The one where a whispered message circles a room, passed on player to player, and by the time it reaches the last person it has often transformed into something hilariously different.
The process is simple yet profound: as information passes through the multiple ‘media’ of human voices, expressions, and memories - it mutates, drifts, and sometimes even forms entirely new meanings.
This same idea of ‘drift’ in a message can be taken into the world of artificial intelligence (AI). Instead of children passing along a message, imagine a network of generative AI models, each transforming information from form to form - text to image, image back to text, and on and on. This is the core concept behind PANIC (Playground AI Network Interactive Creativity), our experimental multimodal AI system.

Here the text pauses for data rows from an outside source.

-- ==== Sys2Proof/Machine/Step.lean ====
section
/-!
DEFINITION. One step of the processor, the instruction cycle of spec/30_encoding.md R60, and the placing of a word where it will
be fetched.
-/

namespace Sys2Proof.Machine

/-- One step (R60): the environment's events and the break test, then, unless the processor idles (R152), the fetch of the word
at S and the obeying of the instruction it holds. A break and the first instruction of the level entered are one step (log
40). -/
def step (s : State) : Host.Outcome State Fault Refusal :=
  if s.boundary.idle then .next s.boundary
  else
    match s.boundary.fetch with
    | .ok w => exec (decode w) s.boundary
    | .error e => e.outcome

/-- The state with a word stored where the next step fetches. Where the next step would idle and fetch nothing, the idling is
ended and the lock keeps the current level (log 2). -/
def State.withFetchWord (s : State) (nbits w : Nat) : State :=
  if s.boundary.idle then
    ({ s with idle := false, lock := true } : State).poke s.seq (BitVec.ofNat 20 (w % 2 ^ nbits))
  else s.poke s.boundary.seq (BitVec.ofNat 20 (w % 2 ^ nbits))

end Sys2Proof.Machine
end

In PANIC, each output is fed back in as the next input, creating an iterative loop, generating sequences of evolving images and texts. Just like in the game of telephone, we observe semantic drift: meanings shift, details morph, and surprising new patterns emerge.
And here’s the intriguing question: amid the apparent chaos, is there hidden structure?
Can we identify patterns in how AI ‘conversations’ evolve? And if so, how might we measure them?
What is Topological Data Analysis?
To tackle these questions, we turn to topological data analysis (TDA), a mathematical framework designed to uncover the shape of complex data. Unlike traditional statistics, which might summarise information using averages or variance, TDA examines the shape (or geometry) of data itself - clusters, loops, voids, etc. We use TDA to reveal how points relate to each other in space.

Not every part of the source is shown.